Table of Contents
1. 感知器(Perception)
1.1. 何謂感知器
Perceptron is a single layer neural network and a multi-layer perceptron is called Neural Networks(神經網路).

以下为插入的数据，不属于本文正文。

theorem estimate_ok {w : Wheel} {s t : State} (h : estimate w s = .ok t) :
    (ticksPerRevolution s.cfg).isFinite = true ∧ (angularVelocity s.cfg (tickDelta s w)).isFinite = true ∧
      (linearVelocity s.cfg (angularVelocity s.cfg (tickDelta s w))).isFinite = true ∧
      t = s.setVe w { prev := (s.qd.get w).ticks, ang := angularVelocity s.cfg (tickDelta s w),
                      lin := linearVelocity s.cfg (angularVelocity s.cfg (tickDelta s w)) } := by
  simp only [estimate] at h
  split at h
  · rename_i hb
    simp only [estimateAllFinite, Bool.and_eq_true] at hb
    cases h
    exact ⟨hb.1.1, hb.1.2, hb.2, rfl⟩
  · cases h

theorem estimate_error {w : Wheel} {s : State} {c : Cause} (h : estimate w s = .error c) :
    estimateAllFinite s.cfg (tickDelta s w) = false ∧ c = .nonFinite := by
  simp only [estimate] at h
  split at h
  · cases h
  · rename_i hb
    cases h
    exact ⟨by simpa using hb, rfl⟩

/-- The check of VE.TICK leaves no intermediate that is not finite (R233, log entry 16). -/
theorem estimateAllFinite_intermediates {c : Config} {delta : Int} (h : estimateAllFinite c delta = true) :
    (Number.ofInt c.num delta).isFinite = true ∧
      (Number.div c.num (.ofInt c.num delta) (ticksPerRevolution c)).isFinite = true ∧
      (Number.mul c.num (.div c.num (.ofInt c.num delta) (ticksPerRevolution c)) (.twoPi c.num)).isFinite = true := by
  simp only [estimateAllFinite, Bool.and_eq_true] at h
  have hproduct := Number.isFinite_of_div _ h.1.2
  have hquotient := (Number.isFinite_of_mul _ hproduct).1
  exact ⟨Number.isFinite_of_div _ hquotient, hquotient, hproduct⟩

theorem actForward_ok {w : Wheel} {duty : Number} {s t : State} (h : actForward w duty s = .ok t) :
    dutyInRange duty = true ∧ t = s.setAct w { dirF := true, dirB := false, pwm := duty } := by
  unfold actForward at h
  split at h
  · cases h; exact ⟨‹_›, rfl⟩
  · cases h

theorem actForward_error {w : Wheel} {duty : Number} {s : State} {c : Cause} (h : actForward w duty s = .error c) :
    dutyInRange duty = false ∧ c = .cvDuty := by
  unfold actForward at h
  split at h
  · cases h
  · rename_i hb
    cases h
    exact ⟨by simpa using hb, rfl⟩

theorem actBackward_ok {w : Wheel} {duty : Number} {s t : State} (h : actBackward w duty s = .ok t) :
    dutyInRange duty = true ∧ t = s.setAct w { dirF := false, dirB := true, pwm := duty } := by
  unfold actBackward at h
  split at h
  · cases h; exact ⟨‹_›, rfl⟩
  · cases h

theorem actBackward_error {w : Wheel} {duty : Number} {s : State} {c : Cause} (h : actBackward w duty s = .error c) :
    dutyInRange duty = false ∧ c = .cvDuty := by
  unfold actBackward at h
  split at h
  · cases h
  · rename_i hb
    cases h
    exact ⟨by simpa using hb, rfl⟩

theorem setTarget_ok {w : Wheel} {x : Number} {s t : State} (h : setTarget w x s = .ok t) :
    x.isFinite = true ∧
      ((x.eq (s.pid.get w).target = false ∧
          t = s.setPid w { s.pid.get w with target := x, integral := .zero, cycles := 0 }) ∨
       (x.eq (s.pid.get w).target = true ∧ t = s)) := by
  unfold setTarget at h
  split at h
  · cases h
  · rename_i hx
    have hx' : x.isFinite = true := by simpa using hx
    split at h
    · rename_i hn
      cases h
      exact ⟨hx', .inl ⟨by simpa [Number.ne] using hn, rfl⟩⟩
    · rename_i hn
      cases h
      exact ⟨hx', .inr ⟨by simpa [Number.ne] using hn, rfl⟩⟩

theorem setTarget_error {w : Wheel} {x : Number} {s : State} {c : Cause} (h : setTarget w x s = .error c) :
    x.isFinite = false ∧ c = .nonFinite := by
  unfold setTarget at h
  split at h
  · rename_i hx
    cases h
    exact ⟨by simpa using hx, rfl⟩
  · split at h <;> cases h

theorem driveActuator_ok {w : Wheel} {u : Number} {s t : State} (h : driveActuator w u s = .ok t) :
    (Number.zero.lt u = true ∧ actForward w u s = .ok t) ∨
    (Number.zero.lt u = false ∧ u.lt .zero = true ∧ actBackward w u.neg s = .ok t) ∨
    (Number.zero.lt u = false ∧ u.lt .zero = false ∧ t = actStop w s) := by
  unfold driveActuator at h
  split at h
  · exact .inl ⟨‹_›, h⟩
  · rename_i h0
    have h0' : Number.zero.lt u = false := by simpa using h0
    split at h
    · exact .inr (.inl ⟨h0', ‹_›, h⟩)
    · cases h
      exact .inr (.inr ⟨h0', by simpa using ‹¬ u.lt .zero = true›, rfl⟩)

theorem driveActuator_error {w : Wheel} {u : Number} {s : State} {c : Cause} (h : driveActuator w u s = .error c) :
    c = .cvDuty := by
  unfold driveActuator at h
  split at h
  · exact (actForward_error h).2
  · split at h
    · exact (actBackward_error h).2
    · cases h

/-- The duty contract is a bound on the value (R210). -/
theorem dutyInRange_iff (x : Number) :
    dutyInRange x = true ↔ x.isFinite = true ∧ 0 ≤ x.toRat ∧ x.toRat ≤ 1 := by
  constructor
  · intro h
    simp only [dutyInRange, Bool.and_eq_true] at h
    have hf := Number.isFinite_of_le (x := .zero) (z := .one) rfl rfl h.1 h.2
    rw [Number.le_iff rfl hf, Number.le_iff hf rfl, Number.toRat_zero, Number.toRat_one] at h
    exact ⟨hf, h⟩
  · rintro ⟨hf, h⟩
    simp only [dutyInRange, Bool.and_eq_true]
    rw [Number.le_iff rfl hf, Number.le_iff hf rfl, Number.toRat_zero, Number.toRat_one]
    exact h
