/-- Every finite number is strictly between the two infinities. -/
theorem compare_finite_inf {x : Number} (hx : x.isFinite = true) (a : Bool) :
    x.lt (.inf a) = !a ∧ x.le (.inf a) = !a ∧ x.eq (.inf a) = false ∧ x.ne (.inf a) = true ∧
    Number.lt (.inf a) x = a ∧ Number.le (.inf a) x = a ∧ Number.eq (.inf a) x = false ∧
    Number.ne (.inf a) x = true := by
  obtain ⟨b, m, e, rfl⟩ := Number.exists_of_isFinite hx
  simp [Number.lt, Number.le, Number.eq, Number.ne]

theorem compare_inf_inf (a b : Bool) :
    Number.lt (.inf a) (.inf b) = (a && !b) ∧ Number.le (.inf a) (.inf b) = (a || !b) ∧
    Number.eq (.inf a) (.inf b) = (a == b) ∧ Number.ne (.inf a) (.inf b) = (a != b) := by
  cases a <;> cases b <;> decide

/-- A NaN is unordered with everything, itself included. -/
theorem compare_nan {x y : Number} (h : x = .nan ∨ y = .nan) :
    x.lt y = false ∧ x.le y = false ∧ x.eq y = false ∧ x.ne y = true := by
  rcases h with rfl | rfl
  · simp [Number.lt, Number.le, Number.eq, Number.ne]
  · cases x <;> simp [Number.lt, Number.le, Number.eq, Number.ne]

/-- Settles O8, by the kinds of the two operands. -/
theorem comparisonsAreIeee : Obligations.ComparisonsAreIeee := by
  unfold Obligations.ComparisonsAreIeee
  exact ⟨fun x y hx hy => ⟨Number.lt_iff hx hy, Number.le_iff hx hy, Number.eq_iff hx hy, ne_iff hx hy⟩,
    fun x a hx => compare_finite_inf hx a, compare_inf_inf, fun x y h => compare_nan h⟩

/-! ## `TWO_PI` (R10) -/

/-- The digits of binary64's `TWO_PI`: `0x1.921fb54442d18p+2` has an odd significand of 50 bits. -/
theorem twoPi_binary64 : Number.twoPi .binary64 = .fin false 0x3243f6a8885a3 (-47) := by decide +kernel

theorem ofPattern_twoPi : Number.ofPattern 0x401921fb54442d18#64 = .fin false 0x3243f6a8885a3 (-47) := by decide +kernel

/-- Settles O9: the digits are computed, and the distance follows from Mathlib's bounds on π to 20 decimals. -/
theorem twoPiInBinary64 : Obligations.TwoPiInBinary64 := by
  unfold Obligations.TwoPiInBinary64
  refine ⟨twoPi_binary64.trans ofPattern_twoPi.symm, ?_⟩
  have hlow := Real.pi_gt_d20
  have hhigh := Real.pi_lt_d20
  rw [twoPi_binary64, Number.toRat, abs_lt]
  norm_num
  constructor <;> linarith

end Sys2Proof.Machine

namespace Sys2Proof.Machine

/-! ## Steps and operations (R7, R13, R230) -/

/-- Settles O10: a step at an agent's turn is, by the model's own step lemma, `exec` in the state with the turn taken. -/
theorem stepRunsDecodedOperation : Obligations.StepRunsDecodedOperation := by
  unfold Obligations.StepRunsDecodedOperation
  intro s a events i rest hready hs hd
  have h := step_turn hready.valid hready.clear hs
  rw [hd] at h
  exact h

theorem isFinite_and_pos_of_positive {c : Config} {x : Number} (h : c.positive x = true) :
    x.isFinite = true ∧ 0 < x.toRat := by
  obtain ⟨hfin, hpos⟩ := Config.isFinite_and_lt_of_positive h
  rw [Number.lt_iff rfl hfin, Number.toRat_zero] at hpos
  exact ⟨hfin, hpos⟩

/-- The constraints of R6 on a valid configuration, on the parameters' values. -/
theorem constraints_of_valid {c : Config} (h : c.valid = true) :
    (∀ x ∈ [c.cpr, c.gearRatio, c.period, c.wheelRadius, c.wheelSep, c.pulseWidthUs, c.telemetryFreq],
        x.isFinite = true ∧ 0 < x.toRat) ∧
      (∀ x ∈ [c.kp, c.ki, c.kd], x.isFinite = true) ∧ 1 ≤ c.regVelFreq ∧ 2 ≤ c.tickBits := by
  simp only [Config.valid, Bool.and_eq_true, decide_eq_true_eq] at h
  obtain ⟨⟨⟨⟨⟨⟨⟨⟨⟨⟨⟨hcpr, hgear⟩, hperiod⟩, hradius⟩, hkp⟩, hki⟩, hkd⟩, hfreq⟩, hsep⟩, hpulse⟩, htele⟩, hbits⟩ := h
  have hfinite : ∀ {x}, c.finite x = true → x.isFinite = true := fun hx => ((Config.finite_iff _ _).mp hx).2
  refine ⟨?_, ?_, hfreq, hbits⟩
  · simp only [List.forall_mem_cons, List.not_mem_nil, false_imp_iff, implies_true, and_true]
    exact ⟨isFinite_and_pos_of_positive hcpr, isFinite_and_pos_of_positive hgear, isFinite_and_pos_of_positive hperiod,
      isFinite_and_pos_of_positive hradius, isFinite_and_pos_of_positive hsep, isFinite_and_pos_of_positive hpulse,
      isFinite_and_pos_of_positive htele⟩
  · simp only [List.forall_mem_cons, List.not_mem_nil, false_imp_iff, implies_true, and_true]
    exact ⟨hfinite hkp, hfinite hki, hfinite hkd⟩
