/-- What the Collier measures in one control cycle (17 R500, R504; 18 R527; 13 R415). -/
structure CycleInput where
  /-- Junction temperature of PD0-PD15 and CD0-CD3 in 1/256 °C. -/
  tj : List Int
  /-- Hottest core-die temperature of HS0-HS19 in 1/256 °C. -/
  thbm : List Int
  /-- Input power in W, voltage in mV, current in mA. -/
  pin : Nat
  vin : Nat
  iin : Nat
  /-- Measured rail power of port dies, Felt and management in W. -/
  fwd : Nat
  /-- Rail power in W and logic rail in mV of each of the 20 dies. -/
  rails : List (Nat × Nat)
  /-- Vat demand of CD0-CD3 as a level, 0-256, beyond the backlog that the state holds. -/
  vatDemand : List Nat
  /-- HBM token demand: spill read-back, escape above the floor, flow contexts, spill write, broadcast, and parity and
  rebuild, each beyond the backlog that the state holds. -/
  hbmDemand : List Nat
  /-- Uncorrectable codewords of the cycle: lane and number (13 R413, R415, R428). -/
  codewords : List (BitVec 10 × Nat)
  /-- Events of the cycle that only the dies see, each with its number (20 R586). -/
  fine : List (FineEvent × Nat)
  deriving DecidableEq, Repr

/-- A cable end or optical module as its CMIS pages describe it (13 R406). -/
structure CageUnit where
  /-- The unit's identifier and pages could be read. -/
  readable : Bool
  /-- Advertised maximum power in W. -/
  maxPower : Nat
  /-- Link class of Table 13-3. -/
  linkClass : BitVec 4
  /-- Port widths for which the unit advertises an application. -/
  widths : List Nat
  /-- An optic maps each host lane to its own media lane (13 Table 13-3). -/
  mapsLanes : Bool
  deriving DecidableEq, Repr

/-- What a CMIS unit measures: temperature, supply voltage, and for each lane receive power, transmit bias and transmit power,
each as its 16-bit monitor (13 R407). -/
structure CmisMonitors where
  temp : BitVec 16 := 0
  vcc : BitVec 16 := 0
  rxPower : List (BitVec 16) := []
  txBias : List (BitVec 16) := []
  txPower : List (BitVec 16) := []
  deriving DecidableEq, Repr

/-- How one training attempt ended at the physical layer (13 R404, R411; 16 R480). -/
structure Training where
  /-- The 802.3dj training of the class succeeded (and, for class C, a PMD matched). -/
  ok : Bool
  /-- Lanes usable at this end and at the peer. -/
  usable : BitVec 8
  peerMask : BitVec 8
  /-- The 16 delay probes: round trip and peer turnaround in ns. -/
  probes : List (Nat × Nat)
  deriving DecidableEq, Repr

/-- What a patrol read finds (14 R437, R439). -/
inductive ScrubResult where
  | clean
  | corrected
  | uncorrectable
  deriving DecidableEq, Repr

/-- What an HBM unit holds (14 R433). The spec gives regions, not addresses of items, so the
event names the item. -/
inductive HbmItem where
  | flow (index : Nat)
  | graphState (gid : Nat)
  | header (ctx slot : Nat)
  | staging (core : Nat) (sgei cookie : Word)
  | escape (ctx tile : Nat)
  | spill (packets : List Nat)
  | object (jtag : BitVec 16) (obj : Word)
  | stripe (qslot stripe : Nat) (shadow : Bool)
  | wheel (core : Nat)
  | free
  deriving DecidableEq, Repr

收到多個輸入訊號之後,再當作一個訊號輸出,如圖1所示,\(x_1, x_2\)為輸入訊號,\(y\)為輸出訊號,\(w_1, w_2\)代表權重(weight),圖中的圓圈稱為「神經元」或稱作「節點」。神經元\(x_1, x_2\)的訊號是否會觸發神經元\(y\)使其輸出訊號則取決於\(w_1x_1+w_2x_2\)是否會超過某個臨界值\(\theta\)。
Figure 1: 收到兩組輸入訊號的感知器
\begin{equation} \label{orga03fea4} y = \begin{cases} 0, & \text w_1x_1+w_2x_2 \leq 0 \\ 1, & \text w_1x_1 + w_2x_2 > 0 \end{cases} \end{equation}1.2. 感知器工作原理
1.2.1. Version #1: 使用weight
感知器(perceptron)是人造神經元(artificial neuron)的一種,也是最基本的一種。它接受一些輸入,產生一個輸出。
Figure 2: Perceptron version 1
- 這種架構的輸入/輸出關係為線性
- 神經網路中再多的線性perceptron叠加,仍為線性
- 無法解決 線性不可分 的問題
線性可分 v.s. 線性不可分
Figure 4: Kernal function mapping
1.2.2. Version #2: 加入bias
Figure 5: Perceptron version 2
- 不加 bias 你的分類線(面)就必須過原點,這顯然是不靈活的
- 透過bias,可以將NN進行左右調整,以適應(fit)更多情況
- 可以將bias視為一個activate perceptron的threshold
- bias也可以視為當輸入均為0時的輸出值
- 從仿生學的角度,刺激生物神經元使它興奮需要刺激強度超過一定的閾值,同樣神經元模型也仿照這點設置了bias
1.2.3. Version #3: 加入activation function
加入activation function,至為什麼要加這個,請直接看下一節的Story of gate。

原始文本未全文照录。